Помню холодную комнату, гроб. Бабушку в шубе – в эту шубу я плакала. Папу с каменным лицом. Тётю, мягко осевшую в снег, когда грянул оркестр (её подхватили и повели, почти понесли). Тузика… Точнее, слёзы, которые катились из собачьих глаз, и влажную шерсть, в которую катились мои слёзы. Мы с Тузиком плакали вместе.

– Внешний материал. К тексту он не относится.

/-- CHSTART (R434): as a store to CH_START with CPASS. -/
def execChstart (j : JobId) (s : State) : Host.Outcome State Fault Refusal :=
  .next (match s.jobFor j 5 with
  | none => s
  | some x =>
    let e := (bits x.s1 0 5).toNat
    match s.binding x with
    | none => s.jobEnd x jobPass 1 0
    | some b =>
      if h : e < 24 then
        match chStart (.job b.space b.troot) b.cpass ⟨e, h⟩ (bits x.s2 0 52 |>.setWidth 72) s with
        | .ok w t => t.jobEnd x jobDone 0 w
        | .error r t => State.jobResult x 0 (.error r t)
      else s.jobEnd x jobBadField 0 0)

/-! ## Completions (R436, R439, R440) -/

/-- Whether a waiting completion keeps the order of R435: a POST or COMMIT follows every one of its pair that was taken before it. -/
def State.mayWrite (s : State) (q : QpId) (c : Completion) : Bool :=
  !c.post || (!((s.qpJobs q).any fun x => (x.opc == 1 || x.opc == 2) && decide (x.id < c.job))
    && !(s.hi.qps[q].waiting.any fun d => d.post && decide (d.job < c.job)))

/-- The completion that the module writes next for a pair: C1, then C0, at the next slot, when the ring has a slot that the host has
released (R436). -/
def State.writeCompletion (s : State) (q : QpId) : State :=
  let p := s.hi.qps[q]
  if p.err == 6 && p.state != qpDisabled then
    ((s.updQp q fun p => { p with waiting := [] }).settleWatch q).qpDrained q
  else
    match p.waiting.find? (s.mayWrite q) with
    | none => s
    | some c =>
      if p.state == qpDisabled || decide (p.cqSlots ≤ p.cqt.toNat - p.cqh.toNat) || bit s.hi.fnOff p.fn then s
      else
        let a := p.cqBase.toNat + 32 * (p.cqt.toNat % p.cqSlots)
        let c0 := at' c.cid 48 ||| at' (bits p.sqh 0 16) 32 ||| at' c.status 24 ||| at' c.detail 16 ||| flagAt (!bit p.cqt p.cqLog) 0
        let s := (s.putHostPadded (a + 16) c.result).putHostPadded a c0
        ((s.updQp q fun p => { p with cqt := inc p.cqt, waiting := p.waiting.filter fun d => d.job != c.job }).settleWatch q).qpDrained q

/-- COMPLETION_WRITE (R436). -/
def execCompletionWrite (q : QpId) (s : State) : Host.Outcome State Fault Refusal := .next (s.writeCompletion q)

/-! ## Resets and errors (R426, R442) -/

/-- FUNCTION_RESET (R442). -/
def execFunctionReset (fn : Fin 32) (s : State) : Host.Outcome State Fault Refusal :=
  let mine := (List.finRange 1024).filter fun q => s.hi.qps[q].fn == fn.val && s.hi.qps[q].state != qpDisabled
  let s := mine.foldl (fun s q =>
    let s := (s.failQp q 6).updQp q fun p => { p with err := 6, waiting := [] }
    (s.settleWatch q).qpDrained q) s
  .next (({ s with hi := { s.hi with fnOff := setBit s.hi.fnOff fn.val true } } : State).hiEvt 6)

/-- A PCIe error through an aperture (R426). -/
def State.aptErr (s : State) : State := (s.dmaErr).hiEvt 5

/-- HOST_DMA_ERROR (R426): the requester reports it. A core's load faults precisely, an engine's load and store end its CCW (R409, R410), a
core's store is a late store error, a ring access puts its pair in ERROR, and job data end the job. -/
def execHostDmaError (r : Requester) (s : State) : Host.Outcome State Fault Refusal :=
  .next (match r with
  | .coreLoad n f =>
    let check : M WordRef := do
      let _ ← fetchDecode n { regs := FmtM.regs f }
      let da ← mEA n f
      let rs ← operand n 1 f.pr permLoad .load da 1
      return rs.headD { va := 0, fa := 0, mask := 0, pa := 0, ent := flatEnt 0 }
    match (if s.cores[n].ready (FmtM.regs f) then check s else .error .wait s) with
    | .ok w _ =>
      if regionOf w.pa == .window then
        s.aptErr.runIns n { regs := FmtM.regs f } (raise (dataFault w.fa w.pa))
      else s
    | .error _ _ => s
  | .coreStore n pa => if regionOf pa == .window then s.aptErr.lateStore n 6 pa else s
  | .engineLoad e pa =>
    if regionOf pa == .window && s.engines[e].running.isSome then
      s.aptErr.updEng e fun x => { x with arrived := x.arrived ++ [{ pa := pa, status := 3, word := 0 }] }
    else s
  | .engineStore e pa =>
    if regionOf pa == .window && s.engines[e].running.isSome then s.aptErr.engStoreFailed e pa 6 else s
  | .ring q => if s.hi.qps[q].state == qpDisabled then s else s.dmaErr.failQp q 5
  | .jobData j =>
    match s.job j with
    | some x =>
      if x.qp.isSome && x.ticket.isNone && (x.opc == 3 || x.opc == 4 || ((x.opc == 1 || x.opc == 2) && x.hv)) && (x.started || s.mayStart x) then
        s.dmaErr.jobEnd x jobHostDma 0 (BitVec.ofNat 72 x.progress)
      else s
    | none => s)
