/-- RECONCILE accepted (R235): the keeper becomes the source, the yielder discards its tail, and both go by full copy. -/
def State.reconciled (s : State) (w : ReconcileWords) : State :=
  let s : State := { s with ws := { s.ws with reconcile := none } }
  let s := s.quiet.renew.toRole 0
  if w.keep then s.becomeSource w.term w.pfx true else s.becomeFollower w.term w.pfx true

/-- RECONCILE (R235, R434). `twin` is the RECONCILE that the twin has received, if any. A job whose match has not come waits. -/
def execReconcile (j : JobId) (twin : Option ReconcileWords) (s : State) : Host.Outcome State Fault Refusal :=
  .next (s.wsJob j 0x13 fun x s =>
    let w := reconcileOf x s.ws.term
    let tterm := (twin.map (·.ownTerm)).getD 0
    if bits x.s1 0 23 ≠ 0 ∨ bits x.s2 0 24 ≠ 0 then s.finishJob x jobBadField 0 0
    else if s.ws.role ≠ 5 then s.finishJob x jobRefused 1 0
    else if w.pfx ≠ s.ws.divPfx ∨ w.term.toNat ≤ max s.ws.term.toNat tterm.toNat then s.finishJob x jobRefused 2 0
    else
      let s := match s.ws.reconcile with
        | some (k, _, _) => if k = j then s else
          match s.job k with
          | some y => s.finishJob y jobRefused 3 0
          | none => s
        | none => s
      match twin with
      | some t =>
        if t.term = w.term ∧ t.pfx = w.pfx ∧ t.keep ≠ w.keep then (s.reconciled w).finishJob x jobDone 0 0
        else { s with ws := { s.ws with reconcile := some (j, w, match s.ws.reconcile with
                | some (k, _, t0) => if k = j then t0 else s.now
                | none => s.now) } }
      | none => { s with ws := { s.ws with reconcile := some (j, w, match s.ws.reconcile with
                | some (k, _, t0) => if k = j then t0 else s.now
                | none => s.now) } })

/-- RECONCILE_TIMEOUT (R434): 1 ms without a match. -/
def execReconcileTimeout (j : JobId) (s : State) : Host.Outcome State Fault Refusal :=
  .next (match s.ws.reconcile with
  | some (k, _, t) =>
    if k = j && decide (t.toNat + 1000000 ≤ s.now.toNat) then
      let s : State := { s with ws := { s.ws with reconcile := none } }
      match s.job j with
      | some x => s.finishJob x jobRefused 3 0
      | none => s
    else s
  | none => s)

end Sys2Proof.Machine
end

К слову, о Тузике. У дедушки были трепетные отношения с его собаками. Специальной щёткой он чистил им спину и бока – каждый день! Он разговаривал с ними. И каждую ночь отпускал с цепи на волю, побегать. И все они были Тузики. Первый, которого я помню, – коренастый и длинный, чёрный с белым. Дедушка впрягал его в санки, на санки сажал меня, и Тузик мчал по переулку (тогда Центральному). Переулок сходил на нет к реке, точнее, прудику, выкопанному колхозом Победа. Очень смешно было, когда Тузик вылетал на лёд вместе со мной и санками (да, тогда были зимой ещё и снег, и лёд). Лапы скользили, разъезжались…


Второй Тузик появился, когда недобрые дяди застрелили первого. Ночью, в парке (тогда собак бродячих, а заодно и кого попало, отстреливали из ружья). Второго Тузика дедушка принёс с кладбища (сейчас старого, тогда единственного). Он был рыжий и крохотный, но потом очень вырос. И ещё чуть потом в будке у Тузика запищали щенки – из-за субтильного телосложения никто и не заметил, как это вышло. Ну, раз уж вышло, пришлось переименовать Тузика в Муху. Но ни сама Муха, ни все прочие новое имя так и не приняли всерьёз.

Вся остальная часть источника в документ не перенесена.